• _Your instructions_
Using the data that follows, give the number of lines in which the word "missing" occurs. Write only the number.
- Opening Delimiter -
/-- AUDIO_PERIOD_COMPLETE (R249). -/
def State.periodEnd (s : State) (a : Nat) : State :=
  let x := s.aud a
  let seq := s.rd R.CAP_A_WR [a]
  let nper := s.fld R.CAP_A_NPER [a] 8 0
  let count := s.fld R.CAP_A_ROUTE [a] 10 6 + 1
  let sample := if s.bit R.CAP_A_CTRL [a] 1 then 4 else 2
  let full := decide (nper ≤ (seq - s.rd R.CAP_A_RD [a]).toNat)
  let s := s.poke R.CAP_A_WR [a] (seq + 1)
  if full then
    let s := (s.countSat R.CAP_A_CNT_GAP [a] 1 R.CAP_A_CNT_OVF [a] 0).setAud a { AudioStream.reset with gap := true }
    if s.bit R.CAP_A_CTRL [a] 2 then s.eventOpen 0x0B (16 + a) [] else s
  else
    let head := leBytes 4 seq.toNat ++ leBytes 1 (b2n x.gap + 2 * b2n x.resync) ++ leBytes 1 count ++ leBytes 2 x.frames
      ++ leBytes 8 x.first
    let at_ := s.rdAddr R.CAP_A_RING_LO R.CAP_A_RING_HI [a]
      + (seq.toNat % (max 1 nper)) * periodSize (s.fld R.CAP_A_PERIOD [a] 12 0) count sample
    (s.capWrite (s.fld R.CAP_A_ROUTE [a] 16 11) at_ (head ++ x.samples)).setAud a AudioStream.reset

/-- A frame's channels go to a stream; a channel that the port does not receive is a free value. -/
def State.takeFrame (s : State) (p a : Nat) (slots : List Word) : State :=
  let x := s.aud a
  let first := s.fld R.CAP_A_ROUTE [a] 5 1
  let count := s.fld R.CAP_A_ROUTE [a] 10 6 + 1
  let missing := decide (slots.length < first + count)
  let extra := Config.freeBits 2048 s.free
  let s := if missing then s.draw else s
  let samples := ((rangeFrom first count).map fun c =>
    sampleBytes (s.slotBits p) (s.bit R.CAP_A_CTRL [a] 1)
      ((slots[c]?).getD (BitVec.ofNat 32 (extra.toNat / 2 ^ (32 * c))))).flatten
  let s := s.setAud a { x with samples := x.samples ++ samples, frames := x.frames + 1,
                               first := if x.frames = 0 then s.now else x.first }
  if s.fld R.CAP_A_PERIOD [a] 12 0 ≤ x.frames + 1 then s.periodEnd a else s

/-- The frame rate that a port measures, Hz. -/
def State.measureRate (s : State) (p : Nat) : State :=
  match (s.tdm p).lastSync with
  | some t => if t < s.now then s.setFld R.CAP_AP_STATUS [p] 31 16 (min 65535 (1000000000 / (s.now - t))) else s
  | none => s

/-- TDM_FRAME (R248, R249): a frame of the expected length has arrived. -/
def execTdmFrame (port : Fin 2) (slots : List Word) (s : State) : Host.Outcome State Fault Refusal :=
  s.live fun s =>
    let p := port.val
    if !s.bit R.CAP_AP_CFG [p] 0 then s
    else
      let s := s.measureRate p
      let x := s.tdm p
      if s.bit R.CAP_AP_STATUS [p] 1 then
        if x.good = 0 then s.setTdm p { lastSync := some s.now, good := 1 }
        else
          let s := s.setTdm p { lastSync := some s.now, good := 2 }
          let s := (s.audsOf p).foldl (fun s a => s.setAud a { s.aud a with gap := true }) s
          (s.setBit R.CAP_AP_STATUS [p] 1 false).setBit R.CAP_AP_STATUS [p] 0 true
      else
        let s := (s.setTdm p { x with lastSync := some s.now }).setBit R.CAP_AP_STATUS [p] 0 true
        (s.audsOf p).foldl (fun s a => s.takeFrame p a slots) s

/-- TDM_RESYNC (R248). -/
def execTdmResync (port : Fin 2) (s : State) : Host.Outcome State Fault Refusal :=
  s.live fun s =>
    let p := port.val
    if !s.bit R.CAP_AP_CFG [p] 0 then s
    else
      let s := s.setTdm p { lastSync := some s.now, good := 0 }
      let s := (s.audsOf p).foldl (fun s a => s.setAud a { s.aud a with resync := true }) s
      (s.setBit R.CAP_AP_STATUS [p] 0 false).countSat R.CAP_AP_CNT_RESYNC [p] 1 R.CAP_AP_STATUS [p] 2

/-- TDM_FS_LOST (R248). -/
def execTdmFsLost (port : Fin 2) (s : State) : Host.Outcome State Fault Refusal :=
  s.live fun s =>
    let p := port.val
    if !s.bit R.CAP_AP_CFG [p] 0 || s.bit R.CAP_AP_STATUS [p] 1 then s
    else
      let s := s.setTdm p { lastSync := none, good := 0 }
      let s := (s.setBit R.CAP_AP_STATUS [p] 1 true).setBit R.CAP_AP_STATUS [p] 0 false
      if (s.audsOf p).any fun a => s.bit R.CAP_A_CTRL [a] 2 then s.eventOpen 0x0B (40 + p) [] else s

/-- AUDIO_RD_WRITE (R249). -/
def execAudioRdWrite (stream : Fin 8) (value : Word) (s : State) : Host.Outcome State Fault Refusal :=
  s.live fun s =>
    let a := stream.val
    if s.fld R.CAP_A_NPER [a] 8 0 < (s.rd R.CAP_A_WR [a] - value).toNat then s else s.poke R.CAP_A_RD [a] value

/-! ### FSYNC (R247) -/

/-- An FSYNC output. -/
def State.fs (s : State) (k : Nat) : Fsync :=
  vecGet s.cap.fsync k { running := false, start := 0, period := 0, width := 0, pulses := 0, lastEdge := 0 }

/-- Change an FSYNC output. -/
def State.setFs (s : State) (k : Nat) (x : Fsync) : State := s.withCap { s.cap with fsync := vecSet s.cap.fsync k x }

/-- The next edge of an FSYNC output, TIMEBASE ns. -/
def State.fsNext (s : State) (k : Nat) : Nat := s.rd64 R.CAP_FS_NEXT_LO R.CAP_FS_NEXT_HI [k]

/-- The first value start + j × period that is after a time. -/
def edgeAfter (start period now : Nat) : Nat :=
  if now < start then start else start + ((now - start) / (max 1 period) + 1) * period

/-- FSYNC_ENABLE (R247): at the rise of `en`, START, PERIOD and WIDTH are read; an output whose values are outside the
limits sends no pulse. -/
def execFsyncEnable (output : Fin 4) (value : Word) (s : State) : Host.Outcome State Fault Refusal :=
  s.live fun s =>
    let k := output.val
    let was := s.bit R.CAP_FS_CTRL [k] 0
    let s := s.poke R.CAP_FS_CTRL [k] ((value &&& 2) ||| 1)
    if was then s
    else
      let start := s.rd64 R.CAP_FS_START_LO R.CAP_FS_START_HI [k]
      let period := (s.rd R.CAP_FS_PERIOD [k]).toNat
      let width := (s.rd R.CAP_FS_WIDTH [k]).toNat
      let good := decide (100000 ≤ period) && decide (period ≤ 1000000000) && decide (100 ≤ width)
        && decide (width + 100 ≤ period)
      let s := s.setFs k { s.fs k with running := good, start := start, period := period, width := width }
      if good then
        s.poke64 R.CAP_FS_NEXT_LO R.CAP_FS_NEXT_HI [k] (if start < s.now then edgeAfter start period s.now else start)
      else s

/-- One leading edge. -/
def State.fsPulse (s : State) (k : Nat) : State :=
  let x := s.fs k
  s.setFs k { x with pulses := x.pulses + 1, lastEdge := s.fsNext k }

/-- FSYNC_EDGE (R247): an edge value has come. -/
def execFsyncEdge (output : Fin 4) (s : State) : Host.Outcome State Fault Refusal :=
  s.live fun s =>
    let k := output.val
    let x := s.fs k
    if x.running then (s.fsPulse k).poke64 R.CAP_FS_NEXT_LO R.CAP_FS_NEXT_HI [k] (s.fsNext k + x.period) else s

/-- R247: after a step of TIMEBASE: one edge for the values stepped over, and the schedule goes on; after a step back the
edges follow the new values. -/
def State.fsStep (s : State) (k : Nat) (before : Nat) : State :=
  let x := s.fs k
  if !x.running then s
  else if before ≤ s.now then
    if s.fsNext k ≤ s.now then
      (s.fsPulse k).poke64 R.CAP_FS_NEXT_LO R.CAP_FS_NEXT_HI [k] (edgeAfter x.start x.period s.now)
    else s
  else s.poke64 R.CAP_FS_NEXT_LO R.CAP_FS_NEXT_HI [k] (edgeAfter x.start x.period s.now)

/-! ### I²C (R250) -/

/-- Bytes held in the data registers. -/
def State.i2cBytes (s : State) (c n : Nat) : List Byte :=
  (((rangeFrom 0 8).map fun i => leBytes 4 (s.rd R.I2C_DATA [c, i]).toNat).flatten).take n

/-- The allow entry of an address. -/
def State.i2cAllow (s : State) (c addr : Nat) : Option Nat :=
  (rangeFrom 0 8).find? fun e => s.bit R.I2C_ALLOW [c, e] 8 && s.fld R.I2C_ALLOW [c, e] 6 0 == addr

/-- R250: does the allow list let a command be sent? -/
def State.i2cMay (s : State) (c addr : Nat) (write : Bool) : Bool :=
  !s.sealed ||
    match s.i2cAllow c addr with
    | some e => !write || s.bit R.I2C_ALLOW [c, e] 7
    | none => false

/-- A command ends with a result. -/
def State.i2cEnd (s : State) (c result : Nat) : State :=
  let s := (s.withCap { s.cap with i2c := vecSet s.cap.i2c c none }).poke R.I2C_STATUS [c] (BitVec.ofNat 32 (2 * result))
  if result = 0 then s
  else if result = 5 then s.countSat R.I2C_CNT_REFUSED [c] 1 R.I2C_CNT_OVF [c] 1
  else s.countSat R.I2C_CNT_ERR [c] 1 R.I2C_CNT_OVF [c] 0

/-- I2C_COMMAND (R250): a command of an enabled, idle controller is sent, or refused. -/
def execI2cCommand (ctrl : Fin 4) (value : Word) (s : State) : Host.Outcome State Fault Refusal :=
  s.live fun s =>
    let c := ctrl.val
    let s := s.poke R.I2C_CMD [c] (value &&& 0x3F1F7F)
    let addr := bits value 6 0
    let wlen := min 16 (bits value 12 8)
    let rlen := min 32 (bits value 21 16)
    if !s.bit R.I2C_CTRL [c] 0 || (vecGet s.cap.i2c c none).isSome then s
    else if s.i2cMay c addr (wlen != 0) then
      let run : I2cRun := { addr := addr, wlen := wlen, rlen := rlen, data := s.i2cBytes c wlen }
      (s.withCap { s.cap with i2c := vecSet s.cap.i2c c (some run) }).poke R.I2C_STATUS [c] 1
    else s.i2cEnd c 5

/-- I2C_COMMAND_END (R250). -/
def execI2cCommandEnd (ctrl : Fin 4) (result : Fin 5) (data : List Byte) (s : State) :
    Host.Outcome State Fault Refusal :=
  s.live fun s =>
    let c := ctrl.val
    match vecGet s.cap.i2c c none with
    | some r => (if result.val = 0 then s.putBytes R.I2C_DATA c 0 (data.take r.rlen) else s).i2cEnd c result.val
    | none => s

end Sys2Proof.Machine
end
- Closing Delimiter -
• _Answer below_
2